The 1st file name does not contain 'PCR' in the filename, and the 2nd file name contains 'PCR' in the file name and that's how i differentiate between these 2 files.

The Contract # are the ones that are submitting these 2 files and I am combining 4 different tables to populate the below.

enter image description here

2 Issues I have with this table, when i run my query[below]:

i. 'H0000' gets repeated, in spite of the query, to pull the MAX(PF.processed_date) - I am trying to get the last processed status for both file 1 and file 2.

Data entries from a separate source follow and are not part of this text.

-- ==== Sys2Proof/Tests/Slice0.lean ====
section
/-! SUPPORT. The model's own tests, expected values from 95_test_vectors.md (part and row in each comment) or the rule named,
and a witness for the hypotheses of each obligation that has any. -/

namespace Sys2Proof.Tests

open Sys2Proof Sys2Proof.Machine

/-! ### Helpers -/

/-- A state `(PH, CUR, VOUT, POUT, CNT, SMP, T)` on a table, its inputs to come scripted. -/
def stOn (tbl : Table) (script : List Sample) (ph : Phase) (cur : StateId) (vout : VMask) (pout : PMask) (cnt : BitVec 8)
    (smp : Sample) (t : Nat) : State where
  ph := ph
  cur := cur
  vout := vout
  pout := pout
  smp := smp
  cnt := cnt
  t := t
  table := tbl
  defect := none
  lastRead := none
  script := script
  free := 0
  resetPending := false
  source := .phase

/-- The same on `TABLE_REF` with nothing scripted. -/
def st := stOn tableRef []

/-- Does an outcome answer a next state with a property? -/
def after (o : Host.Outcome State Fault Refusal) (P : State → Bool) : Bool :=
  match o with
  | .next s => P s
  | _ => false

/-- Does an outcome stop with a fault? -/
def stops (o : Host.Outcome State Fault Refusal) (f : Fault) : Bool :=
  match o with
  | .fault g => g == f
  | _ => false

/-! ### WellFormed: one ill-formed term for each check (part 2.1) -/

theorem test_wf_word0 : (Entry.unpack 0x266654540C8A4).wf = true := by decide
/-- The reserved bits stand in the word alone; a record has none (U1). -/
theorem test_wf_reserved6 : (decode (.entry 0x266654540C8E4)).toOption = none := by decide
theorem test_wf_reserved8 : (decode (.entry 0x266654540C9A4)).toOption = none := by decide
theorem test_wf_dangling : (Instr.state (Entry.unpack 0x3A6654540C8A4)).wf = false := by decide
theorem test_wf_seven : (Instr.state { tableRef.e7 with t := [8, 8, 8, 8, 8, 8, 8] }).wf = false := by decide
theorem test_wf_zero_duration : (Instr.state (Entry.unpack 0x26665454000A4)).wf = true := by decide

/-! ### Decode (part 2.1, opcode table) -/

theorem test_words_ref :
    [0x266654540C8A4, 0x0CCCCC4C518A1, 0x08888888918A1, 0x11111111118A2, 0x266654550C8A4, 0x199999955188C, 0x1DDDDDDDD188C,
      0x2222222211894, 0x266644560C8A4, 0x2AAAAAAA8CA24, 0x2EEEEEEECC8A4, 0x333333330C824, 0x377777774C8A4,
      0x000000000C824].map Entry.unpack = tableEntries tableRef := by decide
theorem test_word9_packs : tableRef.e9.pack = 0x2AAAAAAA8CA24 := by decide
theorem test_decode_phases :
    [0b000, 0b001, 0b010, 0b011, 0b100, 0b101, 0b110, 0b111].map (fun c => (decode (.ph c)).toOption) =
      [some .init, some .emitv, some .emitp, some .load, some .wait, some .sample, some .advance, some .refused] := by decide
theorem test_decode_wrv : (decode (.port 0b100 0b100100)).toOption = some (.wrv 0b100100) := by decide
theorem test_decode_wrp : (decode (.port 0b101 0b001000)).toOption = some (.wrp 0b1000) := by decide
theorem test_decode_rdin : (decode (.port 0b010 0)).toOption = some .rdin := by decide
/-- R80 (e) -/
theorem test_decode_selects_nothing :
    ([0b000, 0b001, 0b011, 0b110, 0b111] : List (BitVec 3)).all (fun c => (decode (.port c 0)).toOption == none) := by decide
/-- the worked decode of word 0, part 2.1 -/
theorem test_decode_state : (decode (.entry 0b10011001100110010101000101010000001100100010100100)).toOption =
    some (.state { v := 0b100100, p := ⟨true, false⟩, d := 50, t := [0, 5, 1, 5, 9, 9, 9, 9] }) := by decide
/-- P7: a word whose `.T[5]` is 14 -/
theorem test_decode_dangling : (decode (.entry 0x11391111118A2)).toOption = none := by decide
theorem test_table_word_state : decodeTableWord 56 0x000000000C824 = some (.state tableRef.e13) := by decide
theorem test_table_word_phase : decodeTableWord 8 6 = some .advance := by decide
theorem test_table_word_none : decodeTableWord 8 8 = none ∧ decodeTableWord 56 (2 ^ 50) = none := by decide

/-! ### Lamps, sensors, text -/

/-- S12 -/
theorem test_senses : senses 4 .pedestrian = true ∧ senses 2 .nsCar = true ∧ senses 1 .ewCar = true := by decide
/-- S10, S11 -/
theorem test_lit : vLit 0b000001 .nsGreen = true ∧ vLit 0b100000 .ewRed = true ∧ pLit 0b0010 .dontWalk = true := by decide
/-- part 2.1, flat transition addresses -/
theorem test_flat : flatAddress 0 2 = 2 ∧ flatAddress 9 7 = 79 ∧ flatAddress 13 0 = 104 := by decide
/-- P2, the second line of the trace -/
theorem test_trace_line : traceLine nameRef 50 1 tableRef.e1 0 1 = "50 GoS V=0b100001 P=0b0010 hold=70 in=0b000 -> GoS" := by
  decide
/-- 40_state_table.md R105, the first line of the listing -/
theorem test_state_line : stateLine nameRef 0 tableRef.e0 =
    "STATE 0 AllRed : V=0b100100 P=0b0010 D=50 T=[AllRed,GoW,GoS,GoW,Walk,Walk,Walk,Walk]" := by decide

/-! ### GET, NEXT, VALIDATE (parts 2.2, 2.3) -/

theorem test_get9 : tableRead tableRef 9 = some ⟨0b100100, ⟨false, true⟩, 50, [10, 10, 10, 10, 10, 10, 10, 10]⟩ := by decide
theorem test_get14 : tableRead tableRef 14 = none := by decide
/-- part 2.2, the row of AllRedW and the corner cases -/
theorem test_next : [0, 1, 2, 3, 4, 5, 6, 7].map (tableNext tableRef 8) =
    [some 8, some 5, some 1, some 1, some 9, some 9, some 9, some 9] ∧
    tableNext tableRef 1 2 = some 1 ∧ tableNext tableRef 4 3 = some 5 ∧ tableNext tableRef 5 4 = some 6 := by decide
theorem test_validate_ref : validate tableRef = none := by decide
theorem test_validate_dangling :
    validate { tableRef with e3 := { tableRef.e3 with t := [4, 4, 4, 4, 4, 14, 4, 4] } } =
      some ⟨.danglingTarget, 3, 5⟩ := by decide
theorem test_validate_lower_state_first :
    validate { tableRef with
      e13 := { tableRef.e13 with t := [15, 0, 0, 0, 0, 0, 0, 0] }
      e2 := { tableRef.e2 with t := [2, 2, 2, 2, 2, 2, 2, 14] } } = some ⟨.danglingTarget, 2, 7⟩ := by decide
theorem test_validate_lower_input_first :
    validate { tableRef with e4 := { tableRef.e4 with t := [4, 5, 14, 5, 9, 9, 14, 9] } } =
      some ⟨.danglingTarget, 4, 2⟩ := by decide
theorem test_validate_seven :
    validate { tableRef with e7 := { tableRef.e7 with t := [8, 8, 8, 8, 8, 8, 8] } } = some ⟨.missingEntry, 7, 7⟩ := by decide
theorem test_validate_count_before_entries :
    validate { tableRef with e7 := { tableRef.e7 with t := [15, 8, 8, 8, 8, 8, 8, 8, 8] } } =
      some ⟨.missingEntry, 7, 9⟩ := by decide
/-- masks and durations are not looked at -/
theorem test_validate_only_transitions :
    validate { tableRef with e0 := { tableRef.e0 with d := 0 }, e1 := { tableRef.e1 with v := 0b001001 } } = none := by decide
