-- ==== Sys2Proof/Machine/State.lean ====
section
/-!
DEFINITION. The state of the unit, `(ACC, GEN)` (10_state.md R11), with the host's side of its interface as plain data
(70_reset_and_hazards.md R124), the response of a command (30_encoding.md R53), and the reasons a step could stop.
-/

namespace Sys2Proof.Machine

/-- What the host can do to the unit (70_reset_and_hazards.md R124). DESIGN CHOICE (assumption log 1, 11): each
interaction is one event, so that reset is "one more event in the total order" (R123). -/
inductive HostEvent where
  /-- One whole command frame, with its word count (30_encoding.md R45). -/
  | frame (ws : Frame)
  /-- Reset while the unit is idle (70_reset_and_hazards.md R120). -/
  | reset
  /-- Reset while the command of this frame is in progress: frame taken, response not yet sent (70_reset_and_hazards.md
  R123). -/
  | resetDuring (ws : Frame)
  deriving DecidableEq, Repr

/-- The answer to a command frame (30_encoding.md R53). -/
inductive Response where
  /-- The command finished and returns no value. -/
  | done
  /-- The command finished; the result Word. -/
  | value (v : Word)
  /-- The frame spelled no command, for this cause. -/
  | illegal (c : IllCause)
  deriving DecidableEq, Repr

/-- Why the machine would stop with a fault: never. "No legal command raises an exception" (60_exceptions.md R110), and
an ILLEGAL frame is answered, not a stop (R111). No constructor, so nobody raises one; safe (assumption log 14). -/
inductive Fault where
  deriving DecidableEq, Repr

/-- Why an instruction would have no meaning. -/
inductive Refusal where
  /-- Raised by an arm of `exec` whose instruction has no meaning yet; no arm does. Safe. -/
  | notModelled (mnemonic : String)
  deriving DecidableEq, Repr

/-- The state. `acc` and `gen` are the whole mutable state of the unit (10_state.md R11, R20); `inbox` and `outbox` are
the model's own record of the host's interface, which no command reads (assumption log 1, 2). -/
structure State where
  /-- `ACC`, the streaming accumulator's checksum (10_state.md R12). -/
  acc : Word
  /-- `GEN`, the generator state (10_state.md R13). -/
  gen : Word
  /-- The events the host has still to give the unit, in their order of arrival (20_memory.md R38). -/
  inbox : List HostEvent
  /-- The response frames the unit has sent, oldest first (20_memory.md R38). -/
  outbox : List Frame
  deriving DecidableEq, Repr

/-- The state right after reset (10_state.md R22, 70_reset_and_hazards.md R120): `ACC = HASH_INIT`, `GEN = GEN_INIT`, the
OPEN parameter (assumption log 6). DESIGN CHOICE (assumption log 1, 2): no event pending, no response sent. -/
def State.reset : State where
  acc := hashInit
  gen := Config.unit.genInit
  inbox := []
  outbox := []

end Sys2Proof.Machine
end

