-- ==== Sys2Proof/Machine/Step.lean ====
section
/-!
DEFINITION. One step of the unit: take the oldest event of the host and act on it (20_memory.md R36, R38).
-/

namespace Sys2Proof.Machine

/-- One step. A frame is decoded and its command executed, or it is answered ILLEGAL; a reset resets; with no event
pending the unit "is idle between frames and keeps `ACC` and `GEN`" (60_exceptions.md R118; DEDUCED, assumption log 3). -/
def step (s : State) : Host.Outcome State Fault Refusal :=
  match takeEvent s with
  | none => .next s
  | some (.frame ws, s') =>
    match decode ws with
    | .command i => exec i s'
    | .illegal c => .next (answerIllegal c s')
  | some (.reset, s') => .next (applyReset s')
  | some (.resetDuring ws, s') => .next (abandonByReset ws s')

/-- `s` with the frame whose bits are `w` (see `tableFrame`) as the next event of the host, so that the very next step
takes it (assumption log 12). -/
def State.withFetchWord (s : State) (nbits w : Nat) : State := s.deliverNext (tableFrame nbits w)

end Sys2Proof.Machine
end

ii. For 'H0000', the status for both the files are not displaying in the same line., meaning - the status for File 1 displays in one row, and the status for File 2 displays in the second row.

My query:

select  distinct
          
          OC.cms_contract_number as 'Contract #'  
          ,case when (PF.PROCESSED_FILE_NAME not like '%PCR%' and FS.DISPLAY is not null) then FS.display   else 'Not Submitted' end as 'File 1 Status'
          ,case when (PF.PROCESSED_FILE_NAME like '%PCR%'  and FS.DISPLAY is not null) then FS.display   else 'Not Submitted'  end as 'File 2 Status'
          ,MAX(PF.processed_date) as 'Date Submitted'
          
   from 
                  ((((persons P join person_affiliations PA on P.person_id = PA.person_id)
          join external_orgs EO on EO.org_id = PA.org_id)
          join org_contracts OC on OC.org_contracts_id = PA.org_contracts_id)
          left outer join      processed_file_logs PF on PF.org_contracts_id = OC.org_contracts_id)
          left outer join processed_file_status FS on FS.file_status_id = PF.file_status_id 
   group by  OC.CMS_CONTRACT_NUMBER,  PF.SUBMISSION_ID,
     FS.DISPLAY, PF.PROCESSED_FILE_NAME

Where am i going wrong ?

Community
  • 1
  • 1
Ron
  • 1,901
  • 4
  • 19
  • 38
  • What happens if you remove PF.SUBMISSION_ID from the GROUP BY? – jarlh Mar 16 '17 at 15:35
  • Is this in microsoft access? Please tag the dbms you are using. – SqlZim Mar 16 '17 at 15:38
  • @jarlh, I am getting an error saying 'Column 'processed_fole_logs.SUBMISSION_ID' is invalid in the select list because it is not contained in either an aggregate function or the GROUP BY clause – Ron Mar 16 '17 at 15:49
  • @SqlZim, It's SQL Server 2008 R2 – Ron Mar 16 '17 at 15:49
  • @Ron Please, do not use parentheses around your `join`s without documenting **why** you are doing that. It can have a significant impact on how the query runs, and if you don't know why you are doing it, don't do it at all. It is the equivalent of using query hints to force join order. [Forcing Join Order Without Hints - Erik Darling](https://www.brentozar.com/archive/2015/05/forcing-join-order-without-hints/) – SqlZim Mar 16 '17 at 15:53
  • @Ron, I can't find SUBMISSION_ID in the select list. – jarlh Mar 16 '17 at 15:56

1 Answers1

1

Ok, updated this answer to reflect your comments below - there is a whole lot of syntax here I may have messed up and it is unlikely I'm going to be able to give you the perfect final solution without access to those tables, but here you go:

Basically your data is disjointed since you want to summarize the data across multiple rows into two different columns. We can use the "with" queries to create tables of data that are finding the last submission for each of the two files and then re-matching it to the main dataset by the contract number key.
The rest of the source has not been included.